Wine is drained. Vodka is passed. They drink from crystal goblets and ritual vessels from the East—They recite poetry and give toasts. They eat meat with their fingers; gnawing on bones and then throwing the plates into the fireplace. By the end of the meal, there are offerings of spontaneous verse and spirits are channeled.
Katherine’s head is spinning and her face is flushed from the vodka, the toasts and G’s proximity. She feels alive like she hasn’t in years. She’s not drunk, so much as high. The bottle comes around to her and she is encouraged to make a toast. It is her precious Chekhov who comes to her in the moment. She stands shakily and raises her glass.
She says to the room, “I’d like to offer a toast from the beyond. I speak now as the great, Anton Chekov…” She steadies herself and pauses, seeming to receive the message through the ethers… “Za zdorovie…Through my friend, Katya, I bring you a piece of literary advice that can also be applied to life…” They laugh and nod at the accuracy of the accent. She is Tchekhov. “If you have presented a pistol in Act One, then it should be fired in Act Two.” Her voice returns to Katherine’s, “May you live with regard for cause and effect, may you love like it’s all a great mystery.” Gurdjieff wipes his hands, looks up at the ceiling, and then downs the glass of vodka in front of him. Everyone follows suit and cheers. This goes on until well past midnight. Between toasts and through the dessert course, Gurdjieff tells jokes. He seems to be enjoying the steady descent of the gathering into a kind of sensual chaos.

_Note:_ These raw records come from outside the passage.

/-! ### elapse -/
section
variable (dt : Nat)
@[simp] theorem elapse_variant : (elapse dt s).variant = s.variant := rfl
theorem elapse_now : (elapse dt s).now = s.now + dt := rfl
@[simp] theorem elapse_ptStarted : (elapse dt s).ptStarted = s.ptStarted := rfl
@[simp] theorem elapse_anchorDie : (elapse dt s).anchorDie = s.anchorDie := rfl
@[simp] theorem elapse_standby : (elapse dt s).standby = s.standby := rfl
@[simp] theorem elapse_takenOver : (elapse dt s).takenOver = s.takenOver := rfl
@[simp] theorem elapse_anchorReady : (elapse dt s).anchorReady = s.anchorReady := rfl
@[simp] theorem elapse_reference : (elapse dt s).reference = s.reference := rfl
@[simp] theorem elapse_referenceLostAt : (elapse dt s).referenceLostAt = s.referenceLostAt := rfl
@[simp] theorem elapse_keepers : (elapse dt s).keepers = s.keepers := rfl
@[simp] theorem elapse_seqr : (elapse dt s).seqr = s.seqr := rfl
@[simp] theorem elapse_dies : (elapse dt s).dies = s.dies := rfl
@[simp] theorem elapse_fields : (elapse dt s).fields = s.fields := rfl
@[simp] theorem elapse_units : (elapse dt s).units = s.units := rfl
@[simp] theorem elapse_fmax : (elapse dt s).fmax = s.fmax := rfl
@[simp] theorem elapse_lcnMap : (elapse dt s).lcnMap = s.lcnMap := rfl
@[simp] theorem elapse_clusterMap : (elapse dt s).clusterMap = s.clusterMap := rfl
@[simp] theorem elapse_lanes : (elapse dt s).lanes = s.lanes := rfl
@[simp] theorem elapse_channels : (elapse dt s).channels = s.channels := rfl
@[simp] theorem elapse_zports : (elapse dt s).zports = s.zports := rfl
@[simp] theorem elapse_lostSlots : (elapse dt s).lostSlots = s.lostSlots := rfl
@[simp] theorem elapse_unreachable : (elapse dt s).unreachable = s.unreachable := rfl
@[simp] theorem elapse_lcns : (elapse dt s).lcns = s.lcns := rfl
@[simp] theorem elapse_cores : (elapse dt s).cores = s.cores := rfl
@[simp] theorem elapse_clusters : (elapse dt s).clusters = s.clusters := rfl
@[simp] theorem elapse_slices : (elapse dt s).slices = s.slices := rfl
@[simp] theorem elapse_generations : (elapse dt s).generations = s.generations := rfl
@[simp] theorem elapse_recomputes : (elapse dt s).recomputes = s.recomputes := rfl
@[simp] theorem elapse_tieBreaks : (elapse dt s).tieBreaks = s.tieBreaks := rfl
@[simp] theorem elapse_thirds : (elapse dt s).thirds = s.thirds := rfl
@[simp] theorem elapse_transfers : (elapse dt s).transfers = s.transfers := rfl
@[simp] theorem elapse_follows : (elapse dt s).follows = s.follows := rfl
@[simp] theorem elapse_inFlight : (elapse dt s).inFlight = s.inFlight := rfl
@[simp] theorem elapse_dram : (elapse dt s).dram = s.dram := rfl
@[simp] theorem elapse_copies : (elapse dt s).copies = s.copies := rfl
@[simp] theorem elapse_changes : (elapse dt s).changes = s.changes := rfl
@[simp] theorem elapse_changeHold : (elapse dt s).changeHold = s.changeHold := rfl
@[simp] theorem elapse_nextChange : (elapse dt s).nextChange = s.nextChange := rfl
@[simp] theorem elapse_commits : (elapse dt s).commits = s.commits := rfl
@[simp] theorem elapse_nextCommit : (elapse dt s).nextCommit = s.nextCommit := rfl
@[simp] theorem elapse_ripcord : (elapse dt s).ripcord = s.ripcord := rfl
@[simp] theorem elapse_model : (elapse dt s).model = s.model := rfl
@[simp] theorem elapse_modelIndex : (elapse dt s).modelIndex = s.modelIndex := rfl
@[simp] theorem elapse_modelFlag : (elapse dt s).modelFlag = s.modelFlag := rfl
@[simp] theorem elapse_qualifying : (elapse dt s).qualifying = s.qualifying := rfl
@[simp] theorem elapse_powerHistory : (elapse dt s).powerHistory = s.powerHistory := rfl
@[simp] theorem elapse_powerLowFrom : (elapse dt s).powerLowFrom = s.powerLowFrom := rfl
@[simp] theorem elapse_powerOverFrom : (elapse dt s).powerOverFrom = s.powerOverFrom := rfl
@[simp] theorem elapse_powerStack : (elapse dt s).powerStack = s.powerStack := rfl
@[simp] theorem elapse_packageReset : (elapse dt s).packageReset = s.packageReset := rfl
@[simp] theorem elapse_paths : (elapse dt s).paths = s.paths := rfl
@[simp] theorem elapse_forced : (elapse dt s).forced = s.forced := rfl
@[simp] theorem elapse_ports : (elapse dt s).ports = s.ports := rfl
@[simp] theorem elapse_mailboxes : (elapse dt s).mailboxes = s.mailboxes := rfl
@[simp] theorem elapse_requests : (elapse dt s).requests = s.requests := rfl
@[simp] theorem elapse_snapshot : (elapse dt s).snapshot = s.snapshot := rfl
@[simp] theorem elapse_snapshots : (elapse dt s).snapshots = s.snapshots := rfl
@[simp] theorem elapse_traces : (elapse dt s).traces = s.traces := rfl
@[simp] theorem elapse_views : (elapse dt s).views = s.views := rfl
@[simp] theorem elapse_images : (elapse dt s).images = s.images := rfl
@[simp] theorem elapse_imageInUse : (elapse dt s).imageInUse = s.imageInUse := rfl
@[simp] theorem elapse_imageFallback : (elapse dt s).imageFallback = s.imageFallback := rfl
@[simp] theorem elapse_trialReached : (elapse dt s).trialReached = s.trialReached := rfl
@[simp] theorem elapse_privateMode : (elapse dt s).privateMode = s.privateMode := rfl
@[simp] theorem elapse_retained : (elapse dt s).retained = s.retained := rfl
@[simp] theorem elapse_startKind : (elapse dt s).startKind = s.startKind := rfl
@[simp] theorem elapse_keys : (elapse dt s).keys = s.keys := rfl
@[simp] theorem elapse_kept : (elapse dt s).kept = s.kept := rfl
@[simp] theorem elapse_keptB : (elapse dt s).keptB = s.keptB := rfl
@[simp] theorem elapse_freqs : (elapse dt s).freqs = s.freqs := rfl
@[simp] theorem elapse_crossings : (elapse dt s).crossings = s.crossings := rfl
theorem elapse_turn : (elapse dt s).turn = s.turn + 1 := rfl
@[simp] theorem elapse_screens : (elapse dt s).screens = s.screens := rfl
@[simp] theorem elapse_undefinedCases : (elapse dt s).undefinedCases = s.undefinedCases := rfl
@[simp] theorem elapse_objs : (elapse dt s).objs = s.objs := rfl
@[simp] theorem elapse_output : (elapse dt s).output = s.output := rfl
@[simp] theorem elapse_free : (elapse dt s).free = s.free := rfl
@[simp] theorem elapse_pending : (elapse dt s).pending = s.pending := rfl
end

After dinner, music fills the hall again and many of the men and women dance languidly. They smoke cigarettes and hashish in the library. In the darker corners, couples—long-established or just for tonight—whisper, embrace and caress without reservation. Katherine sits with Olgivanna on the bottom stairs. She is beginning to feel sleepy. Olgivanna is singing lightly to the music, an ancient folk song in Russian. Her voice is soft, but sure. Katherine hears it as a lullaby or even a warning.
“What’s it about?” She asks with her eyes closed.
“It’s about a weeping woman. Her lover has gone out to sea, never to return. She walks the shore every night singing him home, but he never comes. She loses her mind from grief. Then one night, she sees his ship in the moonlight and thinks he’s back, but she doesn’t know it’s only his ghost. And his ghost has taken a new wife.”
“And they live happily ever after?” Katherine jokes.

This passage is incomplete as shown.